The Dial-A-Teacher Program, a joint project of the United Federation of Teachers and the New York City Department of Education, has been in operation for more than 35 years. It began in January 1980 as a pilot program in 17 schools in eight districts. Five teachers, one of whom was proficient in Spanish, were hired to field students’ homework questions. Students throughout the city soon realized it was a place to call if they were stumped by a homework question.
By 1986, the program had expanded to include all elementary schools, thanks to funding from the City Council. The program provides free homework assistance for parents and students directly over the telephone, from Monday through Thursday, from 4 to 7 p.m. The teachers who answer the phones average over 20 years of experience per person in the New York City public school system. The program starts when school opens in September and continues throughout the school year.
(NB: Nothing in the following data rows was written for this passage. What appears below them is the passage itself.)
-- ==== Sys2Proof/Word.lean ====
section
/-! DEFINITION. The word types of the TM2W engine (00_scope.md R10, R11) and the two containers that hold one
value per line and one value per display position. Every quantity is an unsigned byte or narrower (R19). -/

namespace Sys2Proof

/-- R11: `Bit` = 0 or 1, on a line 0 is the low level and 1 the high level (`true` is 1, high). -/
abbrev Bit := Bool

/-- R11: an unsigned 8-bit value; bit 0 is the least significant (R10). -/
abbrev Byte := BitVec 8

/-- R90: the host's 24-bit command word, `op` in bits 23..16, `a` in 15..8, `b` in 7..0. -/
abbrev CmdWord := BitVec 24

/-- R11: a display position, 0..3. -/
abbrev Pos := BitVec 2

/-- One value for each of the two lines, clock and data. -/
structure PerLine (α : Type) where
  clk : α
  dio : α
  deriving DecidableEq, Repr, Inhabited

/-- R31: four bytes, one for each display position 0..3. -/
structure Cells where
  p0 : Byte
  p1 : Byte
  p2 : Byte
  p3 : Byte
  deriving DecidableEq, Repr, Inhabited

end Sys2Proof
end

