-- ==== Sys2Proof/Laws/Sequencer.lean ====
section
/-! SUPPORT. The micro-sequencer: what one micro-operation does to `busy` and `useq`, that no list of an operation ends
in a part that waits for a micro-step which never comes, and what one micro-step and all of them lead to (R24). -/

namespace Sys2Proof.Machine

/-- R24: a micro-step advances `useq` by one, a transfer not at all, and neither touches `busy`. -/
theorem run_busy_useq (u : Uop) (s : State) :
    (run u s).busy = s.busy ∧ (run u s).useq = if timing u = .micro then s.useq.map (· + 1) else s.useq := by
  cases u <;>
    simp [run, timing, drive, direct, sampleLine, checkInit, checkNoFrame, checkFrame, checkPins, latchAck]

theorem microCount_append (us vs : List Uop) : microCount (us ++ vs) = microCount us + microCount vs :=
  List.countP_append

theorem microCount_cons (u : Uop) (us : List Uop) :
    microCount (u :: us) = microCount us + if timing u = .micro then 1 else 0 := by
  simp [microCount, List.countP_cons]

/-- R24: `useq` counts the micro-steps. -/
theorem runAll_useq (us : List Uop) (s : State) : (runAll us s).useq = s.useq.map (· + microCount us) := by
  induction us generalizing s with
  | nil => simp [microCount]
  | cons u us ih =>
    rw [runAll_cons, ih, (run_busy_useq u s).2, microCount_cons]
    by_cases ht : timing u = .micro
    · cases s.useq <;> simp [ht]; omega
    · simp [ht]

/-- Micro-operations neither read nor write the host's words. -/
theorem run_with_pending (u : Uop) (s : State) (words : List Code) :
    run u { s with pending := words } = { run u s with pending := words } := by
  cases u <;>
    simp [run, drive, direct, emitL, emitW, advance, sampleLine, checkInit, checkNoFrame, checkFrame, checkPins,
      latchAck, violateIf, violation, State.answer] <;>
    (try split_ifs) <;> rfl

/-- Micro-operations neither read nor write what is left of the list. -/
theorem run_with_prog (u : Uop) (s : State) (us : List Uop) :
    run u { s with prog := us } = { run u s with prog := us } := by
  cases u <;>
    simp [run, drive, direct, emitL, emitW, advance, sampleLine, checkInit, checkNoFrame, checkFrame, checkPins,
      latchAck, violateIf, violation, State.answer] <;>
    (try split_ifs) <;> rfl

theorem runAll_with_prog (us vs : List Uop) (s : State) :
    runAll us { s with prog := vs } = { runAll us s with prog := vs } := by
  induction us generalizing s with
  | nil => rfl
  | cons u us ih => simp only [runAll_cons, run_with_prog, ih]

theorem settle_with_pending (us : List Uop) (s : State) (words : List Code) :
    settle us { s with pending := words } = { settle us s with pending := words } := by
  induction us generalizing s with
  | nil => rfl
  | cons u us ih => unfold settle; rw [run_with_pending, ih]; split <;> rfl

theorem performNext_with_pending (us : List Uop) (s : State) (words : List Code) :
    performNext us { s with pending := words } = { performNext us s with pending := words } := by
  induction us generalizing s with
  | nil => rfl
  | cons u us ih => unfold performNext; rw [run_with_pending, ih, settle_with_pending]; split <;> rfl

/-- No part that goes with the next micro-step stands after the last micro-step. -/
def ends (us : List Uop) : Bool :=
  match us with
  | [] => true
  | u :: rest => (timing u != .withNext || 0 < microCount rest) && ends rest

theorem ends_append {us vs : List Uop} (hu : ends us = true) (hv : ends vs = true) : ends (us ++ vs) = true := by
  induction us with
  | nil => exact hv
  | cons u us ih =>
    simp only [ends, List.cons_append, Bool.and_eq_true, Bool.or_eq_true, decide_eq_true_eq, microCount_append] at hu ⊢
    exact ⟨hu.1.imp id (Nat.add_pos_left · _), ih hu.2⟩

theorem ends_before {us vs : List Uop} (hv : ends vs = true) (hm : 0 < microCount vs) : ends (us ++ vs) = true := by
  induction us with
  | nil => exact hv
  | cons u us ih =>
    simp only [ends, List.cons_append, Bool.and_eq_true, Bool.or_eq_true, decide_eq_true_eq, microCount_append]
    exact ⟨.inr (Nat.add_pos_right _ hm), ih⟩

/-- After a micro-step: the operation is complete, or the sequencer stands before the next micro-step. -/
theorem settle_spec (us : List Uop) (s : State) (he : ends us = true) :
    (microCount us = 0 ∧ settle us s = complete { runAll us s with prog := [] }) ∨
      (0 < microCount us ∧ ∃ vs t, settle us s = { t with prog := vs } ∧ ends vs = true
        ∧ microCount vs = microCount us ∧ runAll vs t = runAll us s ∧ t.busy = s.busy ∧ t.useq = s.useq) := by
  induction us generalizing s with
  | nil => exact .inl ⟨rfl, rfl⟩
  | cons u us ih =>
    have he' := he
    simp only [ends, Bool.and_eq_true, Bool.or_eq_true, decide_eq_true_eq, bne_iff_ne, ne_eq] at he'
    have hb := run_busy_useq u s
    unfold settle
    rw [microCount_cons]
    cases ht : timing u with
    | withLast =>
      simp only [ht, reduceCtorEq, if_true, if_false, Nat.add_zero] at hb ⊢
      rcases ih (run u s) he'.2 with ⟨h1, h2⟩ | ⟨h1, vs, t, h2, h3, h4, h5, h6, h7⟩
      · exact .inl ⟨h1, h2⟩
      · exact .inr ⟨h1, vs, t, h2, h3, h4, h5, h6.trans hb.1, h7.trans hb.2⟩
    | micro =>
      simp only [reduceCtorEq, if_true, if_false]
      exact .inr ⟨Nat.succ_pos _, u :: us, s, rfl, he, by simp [microCount_cons, ht], rfl, rfl, rfl⟩
    | withNext =>
      simp only [reduceCtorEq, if_false, Nat.add_zero]
      have hp : 0 < microCount us := he'.1.resolve_left (by simp [ht])
      exact .inr ⟨hp, u :: us, s, rfl, he, by simp [microCount_cons, ht], rfl, rfl, rfl⟩

/-- One micro-step: the last one completes the operation, any other leaves a shorter list that leads to the same. -/
theorem performNext_spec (us : List Uop) (s : State) (he : ends us = true) (hp : 0 < microCount us) :
    (microCount us = 1 ∧ performNext us s = complete { runAll us s with prog := [] }) ∨
      (1 < microCount us ∧ ∃ vs t, performNext us s = { t with prog := vs } ∧ ends vs = true
        ∧ microCount vs + 1 = microCount us ∧ runAll vs t = runAll us s ∧ t.busy = s.busy
        ∧ t.useq = s.useq.map (· + 1)) := by
  induction us generalizing s with
  | nil => simp [microCount] at hp
  | cons u us ih =>
    simp only [ends, Bool.and_eq_true] at he
    have hb := run_busy_useq u s
    unfold performNext
    rw [microCount_cons] at hp ⊢
    by_cases ht : timing u = .micro
    · simp only [ht, if_true] at hb ⊢
      rcases settle_spec us (run u s) he.2 with ⟨h1, h2⟩ | ⟨h1, vs, t, h2, h3, h4, h5, h6, h7⟩
      · exact .inl ⟨by omega, h2⟩
      · exact .inr ⟨by omega, vs, t, h2, h3, by omega, h5, h6.trans hb.1, h7.trans hb.2⟩
    · simp only [ht, if_false, Nat.add_zero] at hb hp ⊢
      rcases ih (run u s) he.2 hp with ⟨h1, h2⟩ | ⟨h1, vs, t, h2, h3, h4, h5, h6, h7⟩
      · exact .inl ⟨h1, h2⟩
      · exact .inr ⟨h1, vs, t, h2, h3, h4, h5, h6.trans hb.1, by rw [h7, hb.2]⟩

/-- A running operation with `n + 1` micro-steps left. -/
theorem microSteps_spec (n : Nat) (us : List Uop) (t : State) (k : Nat) (hm : microCount us = n + 1)
    (he : ends us = true) (hb : t.busy = true) (hu : t.useq = some k) :
    microSteps (n + 1) { t with prog := us } = complete { runAll us t with prog := [] }
      ∧ ∀ j, j ≤ n → (microSteps j { t with prog := us }).busy = true
        ∧ (microSteps j { t with prog := us }).useq = some (k + j) := by
  induction n generalizing us t k with
  | zero =>
    refine ⟨?_, fun j hj => ?_⟩
    · rcases performNext_spec us { t with prog := us } he (by omega) with ⟨_, h2⟩ | ⟨h1, _⟩
      · exact h2.trans (by rw [runAll_with_prog])
      · omega
    · obtain rfl : j = 0 := by omega
      exact ⟨hb, hu⟩
  | succ n ih =>
    rcases performNext_spec us { t with prog := us } he (by omega) with ⟨h1, _⟩ | ⟨_, vs, t', h2, h3, h4, h5, h6, h7⟩
    · omega
    have hs : microStep { t with prog := us } = { t' with prog := vs } := h2
    have hn := ih vs t' (k + 1) (by omega) h3 (h6.trans hb) (by rw [h7]; simp [hu])
    refine ⟨?_, fun j hj => ?_⟩
    · rw [microSteps, hs, hn.1, h5, runAll_with_prog]
    · cases j with
      | zero => exact ⟨hb, hu⟩
      | succ j =>
        have hj' := hn.2 j (by omega)
        rw [microSteps, hs]
        exact ⟨hj'.1, by rw [hj'.2]; congr 1; omega⟩

/-- A script all of whose lists end with a micro-step's part. -/
def Ends (f : Script) : Prop := ∀ s, ends (f s).1 = true

/-- A script all of whose lists hold a micro-step. -/
def HasMicro (f : Script) : Prop := ∀ s, 0 < microCount (f s).1

theorem ends_perform {us : List Uop} (h : ends us = true) : Ends (perform us) := fun _ => h

theorem ends_andThen {f g : Script} (hf : Ends f) (hg : Ends g) : Ends (andThen f g) :=
  fun s => ends_append (hf s) (hg _)

theorem ends_inOrder {fs : List Script} (h : ∀ f ∈ fs, Ends f) : Ends (inOrder fs) := by
  induction fs with
  | nil => exact fun _ => rfl
  | cons f fs ih =>
    exact ends_andThen (h f (List.mem_cons_self ..)) (ih fun g hg => h g (List.mem_cons_of_mem _ hg))

/-- Checks and transfers in front of a script that has a micro-step wait for that one. -/
theorem ends_front {us : List Uop} {g : Script} (hg : Ends g) (hm : HasMicro g) : Ends (andThen (perform us) g) :=
  fun _ => ends_before (hg _) (hm _)

theorem hasMicro_left {f g : Script} (h : HasMicro f) : HasMicro (andThen f g) := fun s => by
  simp only [andThen, microCount_append]; exact Nat.add_pos_left (h s) _

theorem hasMicro_right {f g : Script} (h : HasMicro g) : HasMicro (andThen f g) := fun s => by
  simp only [andThen, microCount_append]; exact Nat.add_pos_right _ (h _)

theorem ends_startFrame : Ends startFrame := by
  intro s; simp only [startFrame, reading, perform]; cases dioFirst s <;> rfl

theorem hasMicro_startFrame : HasMicro startFrame := by
  intro s; simp only [startFrame, reading, perform]; cases dioFirst s <;> decide

theorem ends_sendByte (v : Byte) : Ends (sendByte v) := fun _ => rfl

theorem hasMicro_sendByte (v : Byte) : HasMicro (sendByte v) := fun _ => (by decide : 0 < 49)

theorem ends_stopFrame : Ends stopFrame := fun _ => rfl

theorem hasMicro_stopFrame : HasMicro stopFrame := fun _ => (by decide : 0 < 7)

theorem ends_sendCommand (v : Byte) : Ends (sendCommand v) :=
  ends_inOrder (by simp [ends_startFrame, ends_sendByte, ends_stopFrame])

theorem hasMicro_sendCommand (v : Byte) : HasMicro (sendCommand v) := hasMicro_left hasMicro_startFrame

theorem ends_controlRefresh : Ends controlRefresh := fun s => ends_sendCommand _ s

theorem hasMicro_controlRefresh : HasMicro controlRefresh := fun s => hasMicro_sendCommand _ s

theorem ends_dataWrite (p : Pos) (v : Byte) : Ends (dataWrite p v) :=
  ends_inOrder
    (by simp [ends_startFrame, ends_sendByte, ends_stopFrame, ends_sendCommand, ends_perform, ends, timing])

theorem hasMicro_dataWrite (p : Pos) (v : Byte) : HasMicro (dataWrite p v) := hasMicro_left (hasMicro_sendCommand _)

theorem ends_writeSegment (pos raw : Byte) : Ends (writeSegment pos raw) := by
  refine ends_inOrder ?_
  simp only [List.mem_cons, List.not_mem_nil, or_false, forall_eq_or_imp, forall_eq]
  refine ⟨fun s => ?_, ends_controlRefresh⟩
  simp only [reading]
  split
  · exact ends_dataWrite _ _ s
  · rfl

theorem hasMicro_writeSegment (pos raw : Byte) : HasMicro (writeSegment pos raw) :=
  hasMicro_right (hasMicro_left hasMicro_controlRefresh)

theorem ends_overlay (f : Bool) : Ends (overlay f) :=
  ends_front
    (ends_inOrder
      (by
        simp only [List.mem_cons, List.not_mem_nil, or_false, forall_eq_or_imp, forall_eq]
        exact ⟨fun s => ends_dataWrite _ _ s, ends_controlRefresh⟩))
    (hasMicro_left fun s => hasMicro_dataWrite _ _ s)

theorem hasMicro_overlay (f : Bool) : HasMicro (overlay f) :=
  hasMicro_right (hasMicro_left fun s => hasMicro_dataWrite _ _ s)

theorem ends_clearDisplay : Ends clearDisplay := ends_inOrder (by simp [ends_overlay, ends_writeSegment])

theorem hasMicro_clearDisplay : HasMicro clearDisplay := hasMicro_left (hasMicro_overlay _)

theorem ends_result (us : List Uop) (h : ends us = true) {f : Script} (hf : Ends f) :
    Ends (inOrder [f, perform us]) :=
  ends_inOrder (by simp [hf, ends_perform h])

theorem ends_hostOp {f : Script} (h : Ends f) (hm : HasMicro f) : Ends (hostOp f) :=
  ends_front (ends_result _ rfl h) (hasMicro_left hm)

theorem ends_wrByteScript (v : Byte) : Ends (wrByteScript v) :=
  ends_front (ends_result _ rfl (ends_sendByte v)) (hasMicro_left (hasMicro_sendByte v))

/-- R24: the list of every operation ends with a micro-step's part. -/
theorem ends_scriptOf (i : Instr) : Ends (scriptOf i) := by
  cases i with
  | drvh l => exact fun _ => rfl
  | drvl l => exact fun _ => rfl
  | setDir l d => exact fun _ => rfl
  | read l => exact fun _ => rfl
  | start => exact ends_hostOp ends_startFrame hasMicro_startFrame
  | wrByte v => exact ends_wrByteScript v
  | stop => exact ends_hostOp ends_stopFrame hasMicro_stopFrame
  | command v => exact ends_hostOp (ends_sendCommand v) (hasMicro_sendCommand v)
  | wrSeg p r => exact ends_hostOp (ends_writeSegment p r) (hasMicro_writeSegment p r)
  | setColon f => exact ends_hostOp (ends_overlay f) (hasMicro_overlay f)
  | setBrt v =>
    exact ends_hostOp (ends_front (ends_inOrder (by simp [ends_controlRefresh])) (hasMicro_left hasMicro_controlRefresh))
      (hasMicro_right (hasMicro_left hasMicro_controlRefresh))
  | setEn f =>
    exact ends_hostOp (ends_front (ends_inOrder (by simp [ends_controlRefresh])) (hasMicro_left hasMicro_controlRefresh))
      (hasMicro_right (hasMicro_left hasMicro_controlRefresh))
  | clear => exact ends_hostOp ends_clearDisplay hasMicro_clearDisplay
  | init c d => exact ends_inOrder (by simp [ends_clearDisplay, ends_perform, ends, timing, microCount])
  | dispDigit p d => exact ends_hostOp (fun s => ends_writeSegment _ _ s) fun s => hasMicro_writeSegment _ _ s
  | dig2Seg d => exact fun _ => rfl
  | chr2Seg c => exact fun _ => rfl
  | wireDataCmd f => exact ends_wrByteScript _
  | wireAddrCmd p => exact ends_wrByteScript _
  | wireCtrlCmd e b => exact ends_wrByteScript _
  | wireSegByte c g => exact ends_wrByteScript _

end Sys2Proof.Machine
end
The staff consists of approximately 50 teachers, one program coordinator, one field coordinator, one administrative assistant, and office assistants. Many of the teachers are bilingual, so Dial-A-Teacher is able to assist parents and students in 10 languages, including Armenian, Bengali, Chinese, English, French, Haitian-Creole, Korean, Russian, Spanish and Tagalog.
Over the years, the Dial-A-Teacher program has expanded and now includes teachers proficient in all secondary school subjects so that calls can be handled whatever the subject, in grades from K–12.
DAT teachers never give students the answers to homework problems. Concepts are re-taught over the phone so a student fully understands the topic and the problem. DAT gives students the opportunity to talk one-on-one with a teacher in a way that the average classroom, with more than 26 students per class (and up to 33 students in middle school and 34 in high school), may not allow.
Most calls come from students, but approximately 15% of calls come from parents. Sometimes parents will call to have a concept or directions explained to them so they can be er help their children with homework. DAT is so successful because of its simplicity: A child or a parent with a question finds homework help available with one simple phone call.